Everett Ruess
"I thought that there were two rules in life - never count the cost, and never do anything unless you can do it wholeheartedly. Now is the time to live." ~ Everett Ruess
Everett Ruess was an irrepressible wanderer, adventurer, and artist who loved and sought out the wild places of the Colorado Plateau. In 1934, at the age of twenty, he disappeared in the Escalante canyons. His independent spirit and profound love of the beauty of canyon country has inspired me and many others to continue to explore and preserve this wonderful area.
In his chapter entitled Episodes and Visions in Desert Solitaire,
Edward Abbey mused on Everett Ruess:
"Even after years of intimate contact and search this quality of strangeness in the desert remains undiminished. Transparent and intangible as sunlight, yet always and everywhere present, it lures a man on and on, from the red-walled canyons to the smoke- blue ranges beyond, in a futile but fascinating quest for the great, unimaginable treasure which the desert seems to promise. Once caught by this golden lure you become a prospector for life, condemned, doomed, exalted. One begins to understand why Everett Reuss kept going deeper and deeper into the canyon country, until one day he lost the thread of the labyrinth; why the oldtime prospectors, when they did find the common sort of gold, gambled, drank and whored it away as quickly as possible and returned to the burnt hills and the search. The search for what? They could not have said; neither can I; and would have muttered something about silver, gold, copper -anything as a pretext. And how could they hope to find this treasure which has no name and has never been seen? Hard to say -and yet, when they found it, they could not fail to recognize it. Ask Everett Reuss."

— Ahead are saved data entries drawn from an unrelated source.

-- ==== Sys2Proof/Tests/Slice0.lean ====
section
/-! SUPPORT. Tests and witnesses. Expected values come from spec/: the operation words from 30_encoding.md R87, the results from
95_test_vectors.md (the vector is named in each comment) or from the rule named there. -/

namespace Sys2Proof.Tests

open Sys2Proof Sys2Proof.Machine

/-- The next state, if there is one. -/
def after (a : Answer) : Option State :=
  match a with
  | .next s => some s
  | .fault _ => none
  | .refused _ => none

/-- The reason of a refusal, if there is one. -/
def reason (a : Answer) : Option Refusal :=
  match a with
  | .next _ => none
  | .fault _ => none
  | .refused r => some r

/-- A next state with a property that evaluates to true. -/
theorem exists_of_after {a : Answer} {P : State → Bool} (h : (after a).any P = true) : ∃ t, a = .next t ∧ P t = true := by
  cases a with
  | next t => exact ⟨t, rfl, by simpa [after] using h⟩
  | fault e => cases e
  | refused r => simp [after] at h

/-! ## WellFormed: an ill-formed term for each check -/

theorem test_wf_arm_zero : (Instr.arm .tel 0).wellFormed = false ∧ (Instr.arm .tel 1).wellFormed = true := by decide
theorem test_wf_rearm_zero : (Instr.rearm .ackwait 0).wellFormed = false ∧ (Instr.rearm .ackwait 0xFFFFFFFF).wellFormed = true := by
  decide
theorem test_wf_others : Instr.tick.wellFormed = true ∧ (Instr.rxd 0 0 0 0).wellFormed = true := by decide
theorem test_cfg_default : ({} : Cfg).valid = true := by decide
theorem test_cfg_baseTel_zero : ({ baseTel := 0 } : Cfg).valid = false := by decide
theorem test_cfg_baseAck_zero : ({ baseAck := 0 } : Cfg).valid = false := by decide
theorem test_cfg_ackWait_zero : ({ ackWait := 0 } : Cfg).valid = false := by decide
/-- R10's bound: 65536 * 65536 = 2^32 breaks it, 65535 * 65536 keeps it. -/
theorem test_cfg_overflow : ({ baseAck := 65536 } : Cfg).valid = false ∧ ({ baseAck := 65535 } : Cfg).valid = true := by decide

/-! ## Decoding: words written out from R87's table -/

theorem test_decode_lutgen : (decode ⟨0b00010000, 0, []⟩).toOption = some .lutgen := by decide
theorem test_decode_crc8 : (decode ⟨0b00100000, 0, [0xEF, 0xE6]⟩).toOption = some (.crc8 [0xEF, 0xE6]) := by decide
/-- The document's example on the bus in the order of R86. -/
theorem test_decode_enct : (decode ⟨0b00110000, 0xEFE6050200FA01, []⟩).toOption = some (.enct 0xEFE6 0x05 0x02 0x00FA 0x01) := by
  decide
theorem test_decode_deca : (decode ⟨0b01000000, 0x00000000E6EF05, []⟩).toOption = some (.deca 0xE6 0xEF 0x05) := by decide
theorem test_decode_match : (decode ⟨0b01010000, 0, []⟩).toOption = some .matchInbox := by decide
theorem test_decode_rec : ([0x60, 0x61, 0x62, 0x63, 0x64, 0x65, 0x66].map fun w => (decode ⟨w, 0, []⟩).toOption) =
    [.switchA, .switchB, .padUp, .padDown, .padLeft, .padRight, .fire].map fun s => some (.recEvent s) := by decide
theorem test_decode_drain : (decode ⟨0b01110000, 0, []⟩).toOption = some .drain := by decide
theorem test_decode_arm : (decode ⟨0b10000010, 0x00000000000005, []⟩).toOption = some (.arm .ackwait 5) := by decide
theorem test_decode_disarm : (decode ⟨0b10010000, 0, []⟩).toOption = some (.disarm .tel) := by decide
theorem test_decode_rearm : (decode ⟨0b10100001, 0x000000FFFFFFFF, []⟩).toOption = some (.rearm .ackreq 0xFFFFFFFF) := by decide
theorem test_decode_tick : (decode ⟨0b10110000, 0, []⟩).toOption = some .tick := by decide
theorem test_decode_rxd : (decode ⟨0b11000000, 0x00000003E6EF00, []⟩).toOption = some (.rxd 3 0xE6 0xEF 0x00) := by decide
theorem test_decode_services : ([0xD0, 0xD1, 0xD2].map fun w => (decode ⟨w, 0, []⟩).toOption) =
    [some .svctel, some .svcreq, some .svcwait] := by decide
theorem test_decode_poll : (decode ⟨0b11100000, 0, []⟩).toOption = some .poll := by decide
/-- R92's reserved words at their edges (0x67 is D-EV6). -/
theorem test_decode_reserved : ([0x00, 0x0F, 0x11, 0x2F, 0x31, 0x48, 0x51, 0x67, 0x68, 0x71, 0x83, 0x84, 0x93, 0xA3, 0xB1, 0xC1, 0xD3,
    0xDF, 0xE1, 0xF0, 0xFF].all fun w => (decode ⟨w, 0, []⟩).toOption == none) = true := by decide
theorem test_table_word : decodeTableWord 8 0x66 = some (.recEvent .fire) ∧ decodeTableWord 8 0x92 = some (.disarm .ackwait) ∧
    decodeTableWord 8 0xF0 = none := by decide

/-! ## Small states -/

/-- The reset state with only those rows of R115's table that the worked checksum of R113 reads, and the given answers. -/
def base (ds : List Draw := []) : State :=
  { State.reset with
    lut := [(0x0B, 0x31), (0x30, 0x90), (0x39, 0xAF), (0x4A, 0xF1), (0x65, 0x3C), (0xAD, 0x4A), (0xEF, 0x83)]
    env := { Env.initial with draws := ds } }

/-- The inbox with three bytes delivered. -/
def delivered (s : State) (a b c : Byte) : State := { s with inbox := Memory.writeList [] 0 [a, b, c], inboxValid := true }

When I heard that Everett Ruess' body had been found, I have to admit, I was a little disappointed... No doubt his discovery provides closure to his family, but I loved the mystery of it all... A young man who fell in love with the canyon country of southern Utah and Northern Arizona so deeply, he spent his life wandering and exploring it, until one day he simply disappeared...
National Geographic Adventure Article "Finding Everett Ruess"
But, the story of him being found turned out to be false, it was another person's remains.
How the DNA Test Went Wrong. And
here's another recent article.
So the mystery endures...
External Links
The Legend of Everett Ruess
EverettRuess.net
Everett Ruess Days in Escalante, UT
A few of my favorite Ruess Quotes
"I prefer the saddle to the streetcar and star-sprinkled sky to a roof, the obscure and difficult trail, leading into the unknown, to any paved highway, and the deep peace of the will to the discontent bred by cities...it is enough that I am surrounded with beauty.."
"Always I shall be one who loves the wilderness:
Swaggers and softly creeps between the mountain peaks; I shall listen long to the sea's brave music; I shall sing my song above the shriek of desert winds."
"I have always been unsatisfied with life as most people live it. Always I want to live more intensely and richly. why muck and conceal one's true longings and loves, when by speaking of them one might find someone to understand them, and by acting on them one might discover oneself?"
"say that i starved, that i was lost and weary
that i was burned and blinded by the desert sun
footsore, thirsty, sick with strange diseases,
lonely and wet and cold, but that i kept my dream!"